裴皇后谥号贤懿,仪鸾司预备一切丧葬事宜,却被三殿下拦住,傅度冒着冰雪跪在宣明殿外,当着听读遗诰的文武百官,力阻发丧。
一时之间,除了同时家亲近的几位官员参奏死者为大,早日发丧外,张御史见三殿下赤诚悲戚的模样暗叹一声也没上前阻止。
皇后身死,既能给时贵妃腾位,又能让三殿下的缺少助力和亲事暂缓,谁能在这其中最为受利,除了时家,没有第二人。
江昼的监察司台忙了起来,哪怕为了长乐长公主同皇后的情谊,为了皇后对江昼的照拂,宋晏宁也恨不得能抓住蛛丝马迹挖出时家!
今晨无风雪,宋晏宁换了身白素的袄子便去了了云院请安。宋晏宁这几日睡得不踏实,去得也早,到时还没人过来。
不等多久,虞氏夏氏等人过来问安。虽百姓可释丧,但公府尤其江昼这一房同皇后有亲缘,是以大家都还没换下素白色的衣裳。

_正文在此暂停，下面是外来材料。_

-- ==== Sys2Proof/Proofs/LaneCommands.lean ====
section
/-! The commands of `LANE_CMD` (03, R87, R88, R90, R96). -/

namespace Sys2Proof

open Machine

section
variable {s : State} {m : Master} {n : Lane}

/-! ### A command that needs a condition -/

/-- A command that needs a condition that holds gives what its action leaves. -/
theorem gives_need {i : Instr} {a code : Nat} {ok : Dev → Bool} {k : Dev → Dev} {P : Dev → Prop}
    (h : exec i s = s.run (fun d => d.access m a (fun t => t.need m a (ok t) code k))) (ha : Admits s m a) (hok : ok s.d = true)
    (p : P (settle (k s.d))) : Gives i s P :=
  gives_access h ha (by rwa [Dev.need, if_pos hok])

/-- One whose condition fails is refused with its code. -/
theorem gives_need_refused {i : Instr} {a code : Nat} {ok : Dev → Bool} {k : Dev → Dev}
    (h : exec i s = s.run (fun d => d.access m a (fun t => t.need m a (ok t) code k))) (ha : Admits s m a)
    (hc : code ≠ Err.islandOff ∧ code ≠ Err.narrow ∧ code ≠ Err.unaligned) (hok : ok s.d = false) :
    Gives i s (Rejected m a code s.d) :=
  gives_rejected h ha hc (by rw [Dev.need, if_neg (by rw [hok]; decide)])

/-! ### The commands -/

theorem gives_laneCmdRetry (ha : Admits s m (Pg.LRX n + LRX.LANE_CMD)) (h6 : s.d.rxState n = 6) :
    Gives (.laneCmdRetry m n) s (fun t => t.rxState n = 1 ∧ (t.rxl n).warmCal = true) := by
  obtain ⟨hst, -, -, -⟩ := Dev.moved_toCalibrate n.isLt s.d true
  refine gives_need (Eq.refl (execLaneCmdRetry m n s)) ha (beq_iff_eq.mpr h6) ⟨(Dev.rxState_settle _ _).trans hst, ?_⟩
  rw [Dev.rxl_settle, Dev.toCalibrate, Dev.warmCal_waitEntry, Dev.rxl_setRxl_same]

theorem gives_laneCmdReacquire (ha : Admits s m (Pg.LRX n + LRX.LANE_CMD)) (hst : 2 ≤ s.d.rxState n ∧ s.d.rxState n ≤ 4) :
    Gives (.laneCmdReacquire m n) s (fun t => t.rxState n = 2 ∧ t.rd (Pg.LRX n + LRX.ACQ_COUNT) = s.d.rd (Pg.LRX n + LRX.ACQ_COUNT) + 1) := by
  obtain ⟨⟨htwo, -, -, -⟩, hcount⟩ := Dev.acquired_reacquire n.isLt s.d
  refine gives_need (Eq.refl (execLaneCmdReacquire m n s)) ha ?_ ⟨(Dev.rxState_settle _ _).trans htwo, Dev.counted_settle_of hcount⟩
  simp only [Bool.or_eq_true, beq_iff_eq]
  omega

theorem gives_laneCmdReacquire_refused (ha : Admits s m (Pg.LRX n + LRX.LANE_CMD)) (hst : s.d.rxState n < 2 ∨ 4 < s.d.rxState n) :
    Gives (.laneCmdReacquire m n) s (Rejected m (Pg.LRX n + LRX.LANE_CMD) 0x0D s.d) := by
  refine gives_need_refused (Eq.refl (execLaneCmdReacquire m n s)) ha (by decide) ?_
  simp only [Bool.or_eq_false_iff, beq_eq_false_iff_ne]
  omega

theorem gives_laneCmdWarm (ha : Admits s m (Pg.LRX n + LRX.LANE_CMD)) (h3 : s.d.rxState n = 3) :
    Gives (.laneCmdWarm m n) s (fun t => t.rxState n = if (s.d.eligible n).isSome then 5 else 2) := by
  obtain ⟨hst, -, -, -⟩ := Dev.moved_toWarm n.isLt s.d
  exact gives_need (Eq.refl (execLaneCmdWarm m n s)) ha (beq_iff_eq.mpr h3) ((Dev.rxState_settle _ _).trans hst)

theorem gives_laneCmdCkptClear (ha : Admits s m (Pg.LRX n + LRX.LANE_CMD)) (hh : s.d.holder (0x010 + n) = masterId m) :
    Gives (.laneCmdCkptClear m n) s (fun t => t.fld (Pg.LRX n + LRX.CKPT_STATUS) 0 8 = 0 ∧ t.bit (Pg.LRX n + LRX.CKPT_STATUS) 11 = false
      ∧ t.eligible n = none ∧ Frame [.rx] (· = Pg.LRX n + LRX.CKPT_STATUS) s.d t) := by
  obtain ⟨hempty, hvalid, hnewest, hframe⟩ := Dev.ckptClear_spec (s := s.d) (n := n)
  exact gives_need (Eq.refl (execLaneCmdCkptClear m n s)) ha (beq_iff_eq.mpr hh)
    ⟨(Dev.fld_settle _ _ _ _).trans hvalid, (Dev.bit_settle _ _ _).trans hnewest,
      Dev.eligible_of_empty (Dev.ckpts_settle.trans hempty), hframe.settle⟩

theorem gives_laneCmdCkptClear_refused (ha : Admits s m (Pg.LRX n + LRX.LANE_CMD)) (hh : s.d.holder (0x010 + n) = 0) :
    Gives (.laneCmdCkptClear m n) s (Rejected m (Pg.LRX n + LRX.LANE_CMD) 0x05 s.d) :=
  gives_need_refused (Eq.refl (execLaneCmdCkptClear m n s)) ha (by decide) (beq_eq_false_iff_ne.mpr (hh ▸ (masterId_ne_zero m).symm))

theorem gives_laneCmdProceed (ha : Admits s m (Pg.LRX n + LRX.LANE_CMD)) (hw : s.d.bit (Pg.LRX n + LRX.LANE_STATE) 19 = true) :
    Gives (.laneCmdProceed m n) s (fun t =>
      Frame [] (fun a => a = Pg.LRX n + LRX.LANE_STATE ∨ a = Pg.LSEQ (8 + n) + LSEQ.EVENT_PEND) s.d t
      ∧ t.rd (Pg.LRX n + LRX.LANE_STATE) = withBit (s.d.rd (Pg.LRX n + LRX.LANE_STATE)) 19 false
      ∧ t.bit (Pg.LSEQ (8 + n) + LSEQ.EVENT_PEND) 5 = true) := by
  have hne : Pg.LRX n + LRX.LANE_STATE ≠ Pg.LSEQ (8 + n) + LSEQ.EVENT_PEND := by
    simp only [Pg.LRX, LRX.LANE_STATE, Pg.LSEQ, LSEQ.EVENT_PEND]
    omega
  have hgo : s.d.cmdProceed n = (s.d.setB (Pg.LRX n + LRX.LANE_STATE) 19 false).setB (Pg.LSEQ (8 + n) + LSEQ.EVENT_PEND) 5 true := if_pos hw
  refine gives_access (Eq.refl (execLaneCmdProceed m n s)) ha ?_
  rw [hgo]
  refine ⟨((Frame.setB _ _ (.inl rfl)).trans (Frame.setB _ _ (.inr rfl))).settle, ?_, ?_⟩
  · rw [settle_rd, Dev.rd_setB_ne _ _ _ _ hne, Dev.rd_setB_same]
  · rw [Dev.bit_settle, Dev.bit, Dev.rd_setB_same, bitOf_withBit _ _ _ (by decide)]

/-- Settles O14: each command in the states it applies in, and refused in the others. -/
theorem laneCommands : Obligations.LaneCommands := by
  unfold Obligations.LaneCommands
  intro s m n ha st
  exact ⟨gives_laneCmdRetry ha,
    fun h => gives_need_refused (Eq.refl (execLaneCmdRetry m n s)) ha (by decide) (beq_eq_false_iff_ne.mpr h),
    gives_laneCmdReacquire ha, gives_laneCmdReacquire_refused ha, gives_laneCmdWarm ha,
    fun h => ⟨gives_need_refused (Eq.refl (execLaneCmdWarm m n s)) ha (by decide) (beq_eq_false_iff_ne.mpr h),
      gives_need_refused (Eq.refl (execLaneCmdCkptNow m n false s)) ha (by decide) (beq_eq_false_iff_ne.mpr h)⟩,
    gives_laneCmdCkptClear ha, gives_laneCmdCkptClear_refused ha, gives_laneCmdProceed ha⟩

end

end Sys2Proof
end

戚氏面色有些憔悴,看着应该也是没休息好,戚氏问道:“这几日舟之那处查的如何了?”
宋晏宁张口,如实道:“这几日夫君早出晚归,忙得脚不沾地,我也没怎么过问”
只是昨儿江昼亥时末回来时,宋晏宁让人端了早熬好的参汤,知晓江昼心里不好受,也不好出言劝人歇息,只得将一应东西准备好。
戚氏皱了皱眉,看了眼从上次进宫跪诰便病了的宋晏宁,第一次在想,这时不时便病了的身子,日后如何能担大事,别说别的了,便是自个的夫君怕是都照顾不过来。
江老夫人这次倒是有些冤枉宋晏宁,上次国公府进宫听诰的只有宋晏宁同江昼两人与皇后亲缘近的,又是风雪又是细雨的跪着,便是江昼身强体壮都有些害了风寒,更别说宋晏宁了。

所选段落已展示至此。